With both ends included, transcribe exactly the records below from their first line to the line that contains "def Instr.instBit (i".

Given records:
◆ ◆ ◆ ◆

/-- Settles O42: none of the three stops is a model fault, so each is the answer of a machine without a step,
and the record and the mainline's position tell them apart. -/
theorem runEndsFaultedFinalOrStuck : Obligations.RunEndsFaultedFinalOrStuck := by
  unfold Obligations.RunEndsFaultedFinalOrStuck
  intro s hc
  refine ⟨?_, ?_, fun hnone hv hnotFinal => ?_⟩
  · rw [step_fault_iff hc id, stopReason_eq_ended_iff, isFinal_iff]
  · rw [step_fault_iff hc id, stopReason_eq_halted_iff]
    exact and_iff_right_of_imp enabled_eq_false_of_faulted
  · have hbusy : s.ml ≠ .idle := fun hml => hnotFinal (isFinal_iff.2 ⟨hnone, hv, hml⟩)
    exact (step_fault_iff hc id).2 ⟨hnone, stopReason_eq_stuck_iff.2 ⟨hv, hbusy⟩⟩

end Sys2Proof.Machine

/-! PROOF. 30_encoding.md: decoding and encoding undo each other (R64 to R67, R72), every word is one row of
the opcode map or illegal (R70, R71), what an illegal request raises, and when putString stops (R73). -/

namespace Sys2Proof

/-! ## The fields of an instruction's word (R64, R66, R67) -/

/-- OP of the instruction's row of the opcode map (R67). -/
def Instr.opBits : Instr → BitVec 4
  | .calcDiv _ _ => 1#4
  | .init _ _ => 2#4
  | .start _ => 3#4
  | .put _ _ => 4#4
  | .get _ => 5#4
  | .bput _ _ => 6#4
  | .bget _ => 7#4
  | .stat _ _ => 8#4
  | .txi _ => 9#4
  | .rxi _ => 10#4

/-- INST of the instruction's word, 0 where the instruction addresses no UART (R66, R70 d). -/
def Instr.instBit (i : Instr) : BitVec 1 := i.inst?.elim 0#1 bitOfInst

/-- DATA of the instruction's word, 0 where the operation takes none (R66, R70 c). -/
def Instr.dataByte : Instr → Byte
  | .put _ b => b
  | .bput _ b => b
  | .stat _ sel => sel
  | _ => 0#8

/-- The encoder writes the instruction's own OP, INST and DATA, and RSVD 000. -/
theorem fields_encode (i : Instr) :
    opField (encode i).opw = i.opBits ∧ rsvdField (encode i).opw = 0#3 ∧
    instField (encode i).opw = i.instBit ∧ dataField (encode i).opw = i.dataByte := by
  cases i with
  | calcDiv clk baud => exact fields_of_word_no_data 0x1000#16 .i0 rfl
  | init n baud => exact fields_of_word_no_data 0x2000#16 n rfl
  | start n => exact fields_of_word_no_data 0x3000#16 n rfl
  | put n b => exact fields_of_word 0x4000#16 n b rfl
  | get n => exact fields_of_word_no_data 0x5000#16 n rfl
  | bput n b => exact fields_of_word 0x6000#16 n b rfl
  | bget n => exact fields_of_word_no_data 0x7000#16 n rfl
  | stat n sel => exact fields_of_word 0x8000#16 n sel rfl
  | txi n => exact fields_of_word_no_data 0x9000#16 n rfl
  | rxi n => exact fields_of_word_no_data 0xA000#16 n rfl

/-- Words that agree in the four fields are the same word. -/
theorem word_ext {v w : Opw} (hop : opField v = opField w) (hrsvd : rsvdField v = rsvdField w)
    (hinst : instField v = instField w) (hdata : dataField v = dataField w) : v = w := by
  rw [word_eq_fields v, word_eq_fields w, hop, hrsvd, hinst, hdata]

@[simp] theorem bitOfInst_instOfBit (b : BitVec 1) : bitOfInst (instOfBit b) = b := by
  revert b
  decide

/-! ## What the decoder accepts and rejects -/

theorem noData_ok {data : Byte} {i j : Instr} : noData data i = .ok j ↔ data = 0#8 ∧ i = j := by
  unfold noData
  split <;> simp [*]

theorem noData_error {data : Byte} {i : Instr} {e : DecodeError} :
    noData data i = .error e ↔ data ≠ 0#8 ∧ .nonzeroData = e := by
  unfold noData
  split <;> simp [*]
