-- ==== Sys2Proof/Machine/Codec.lean ====
section
/-! DEFINITION. The frame codec's pure functions (40_codec.md): checksum, stuffing, framer, delimiter, validator. A profile is as in
10_state.md R36. -/

namespace Sys2Proof.Machine

/-- p.H, the header bytes (10_state.md R36). HDR_LEN = 3 makes the profile invalid (R39), so no frame is made with it: its
header here is a DESIGN CHOICE (log entry 4). -/
def Profile.header (p : Profile) : List Byte :=
  if p.hdrLen = 0 then [] else if p.hdrLen = 1 then [p.hdr0] else [p.hdr0, p.hdr1]

/-- p.CKLEN (10_state.md R36). -/
def Profile.ckLen (p : Profile) : Nat := if p.ckEn then 1 else 0

/-- p.TERMLEN (10_state.md R36). -/
def Profile.termLen (p : Profile) : Nat := if p.termEn then 1 else 0

/-- ProfileValid(p) (10_state.md R39), its three conditions in order. -/
def Profile.valid (p : Profile) : Bool :=
  decide (p.hdrLen ≤ 2)
    && (!p.escEn || p.termEn)
    && (!p.escEn || (p.esc != p.term && p.mask != 0 && p.mask != (p.esc ^^^ p.term)))

/-- xorfold(seed, L) (00_scope.md R14). -/
def xorfold (seed : Byte) (bytes : List Byte) : Byte := bytes.foldl (fun acc b => acc ^^^ b) seed

/-- Checksum(p, P): the seeded XOR of the payload bytes only (40_codec.md R121). -/
def checksum (p : Profile) (payload : List Byte) : Byte := xorfold p.seed payload

/-- One byte of Stuff: TERM and ESC become a pair (40_codec.md R124). -/
def stuffByte (p : Profile) (b : Byte) : List Byte :=
  if b = p.term ∨ b = p.esc then [p.esc, b ^^^ p.mask] else [b]

/-- Stuff(p, L) (40_codec.md R124). -/
def stuff (p : Profile) (bytes : List Byte) : List Byte :=
  if p.escEn then bytes.flatMap (stuffByte p) else bytes

/-- Unstuff with escaping on (40_codec.md R125). -/
def unstuffEsc (p : Profile) : List Byte → Except ErrCode (List Byte)
  | [] => .ok []
  | [x] => if x = p.esc ∨ x = p.term then .error .badEscape else .ok [x]
  | x :: y :: rest =>
    if x = p.esc then
      if y ^^^ p.mask ≠ p.term ∧ y ^^^ p.mask ≠ p.esc then .error .badEscape
      else
        match unstuffEsc p rest with
        | .ok out => .ok ((y ^^^ p.mask) :: out)
        | .error e => .error e
    else if x = p.term then .error .badEscape
    else
      match unstuffEsc p (y :: rest) with
      | .ok out => .ok (x :: out)
      | .error e => .error e

/-- Unstuff(p, L) (40_codec.md R125). -/
def unstuff (p : Profile) (bytes : List Byte) : Except ErrCode (List Byte) :=
  if p.escEn then unstuffEsc p bytes else .ok bytes

/-- The checksum part C of a frame (40_codec.md R127). -/
def checkBytes (p : Profile) (payload : List Byte) : List Byte :=
  if p.ckEn then [checksum p payload] else []

/-- The terminator part T of a frame (40_codec.md R127). -/
def termBytes (p : Profile) : List Byte := if p.termEn then [p.term] else []

/-- Encode(p, P): the frame, or TERM_COLLISION (40_codec.md R127, R128). -/
def encodeFrame (p : Profile) (payload : List Byte) : Except ErrCode (List Byte) :=
  if p.termEn && !p.escEn && (payload ++ checkBytes p payload).contains p.term then .error .termCollision
  else .ok (p.header ++ stuff p (payload ++ checkBytes p payload) ++ termBytes p)

/-- MinTermIdx(p) (40_codec.md R130). -/
def Profile.minTermIdx (p : Profile) : Nat := p.header.length + p.ckLen

/-- ExpLen(p, FIXED, n) (40_codec.md R132). -/
def Profile.expLen (p : Profile) (n : Nat) : Nat := p.header.length + n + p.ckLen

/-- FrameComplete(p, shape, n, B) (40_codec.md R133). -/
def frameComplete (p : Profile) (shape : Shape) (n : Nat) (bytes : List Byte) : Bool :=
  if p.termEn then
    bytes.getLast? == some p.term && decide (p.minTermIdx < bytes.length)
  else
    match shape with
    | .fixed => bytes.length == p.expLen n
    | .lenpfx =>
      match bytes[p.header.length]? with
      | some k => bytes.length == p.header.length + 1 + k.toNat + p.ckLen
      | none => false
    | .sentinel => false
    | .noReply => false

/-- The length checks that end Decode (40_codec.md R136): PMAX, then the shape (R134, R135). -/
def checkPayload (shape : Shape) (n : Nat) (payload : List Byte) : Except ErrCode (List Byte) :=
  if Config.pmax < payload.length then .error .unexpectedLength
  else
    match shape with
    | .fixed => if payload.length = n then .ok payload else .error .unexpectedLength
    | .lenpfx =>
      match payload with
      | [] => .error .unexpectedLength
      | k :: rest => if k.toNat = rest.length then .ok payload else .error .unexpectedLength
    | .sentinel => .ok payload
    | .noReply => .ok payload

/-- The checksum step of Decode (40_codec.md R136): the body without its last byte, if that byte is the right checksum (R122). -/
def checkBody (p : Profile) (body : List Byte) : Except ErrCode (List Byte) :=
  if p.ckEn then
    match body.getLast? with
    | none => .error .unexpectedLength
    | some c => if c = checksum p body.dropLast then .ok body.dropLast else .error .checksumMismatch
  else .ok body

/-- Decode(p, shape, n, B) (40_codec.md R136), its checks in the order written. -/
def decodeFrame (p : Profile) (shape : Shape) (n : Nat) (bytes : List Byte) : Except ErrCode (List Byte) :=
  if p.termEn && bytes.getLast? != some p.term then .error .unterminatedFrame
  else if bytes.length < p.header.length + p.termLen then .error .unexpectedLength
  else if bytes.take p.header.length ≠ p.header then .error .headerMismatch
  else
    match unstuff p ((bytes.take (bytes.length - p.termLen)).drop p.header.length) with
    | .error e => .error e
    | .ok body =>
      match checkBody p body with
      | .error e => .error e
      | .ok payload => checkPayload shape n payload

end Sys2Proof.Machine
end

◆ ◆ ◆ ◆

Written solution:
/-- Settles O42: none of the three stops is a model fault, so each is the answer of a machine without a step,
and the record and the mainline's position tell them apart. -/
theorem runEndsFaultedFinalOrStuck : Obligations.RunEndsFaultedFinalOrStuck := by
  unfold Obligations.RunEndsFaultedFinalOrStuck
  intro s hc
  refine ⟨?_, ?_, fun hnone hv hnotFinal => ?_⟩
  · rw [step_fault_iff hc id, stopReason_eq_ended_iff, isFinal_iff]
  · rw [step_fault_iff hc id, stopReason_eq_halted_iff]
    exact and_iff_right_of_imp enabled_eq_false_of_faulted
  · have hbusy : s.ml ≠ .idle := fun hml => hnotFinal (isFinal_iff.2 ⟨hnone, hv, hml⟩)
    exact (step_fault_iff hc id).2 ⟨hnone, stopReason_eq_stuck_iff.2 ⟨hv, hbusy⟩⟩

end Sys2Proof.Machine

/-! PROOF. 30_encoding.md: decoding and encoding undo each other (R64 to R67, R72), every word is one row of
the opcode map or illegal (R70, R71), what an illegal request raises, and when putString stops (R73). -/

namespace Sys2Proof

/-! ## The fields of an instruction's word (R64, R66, R67) -/

/-- OP of the instruction's row of the opcode map (R67). -/
def Instr.opBits : Instr → BitVec 4
  | .calcDiv _ _ => 1#4
  | .init _ _ => 2#4
  | .start _ => 3#4
  | .put _ _ => 4#4
  | .get _ => 5#4
  | .bput _ _ => 6#4
  | .bget _ => 7#4
  | .stat _ _ => 8#4
  | .txi _ => 9#4
  | .rxi _ => 10#4

/-- INST of the instruction's word, 0 where the instruction addresses no UART (R66, R70 d). -/
def Instr.instBit (i : Instr) : BitVec 1 := i.inst?.elim 0#1 bitOfInst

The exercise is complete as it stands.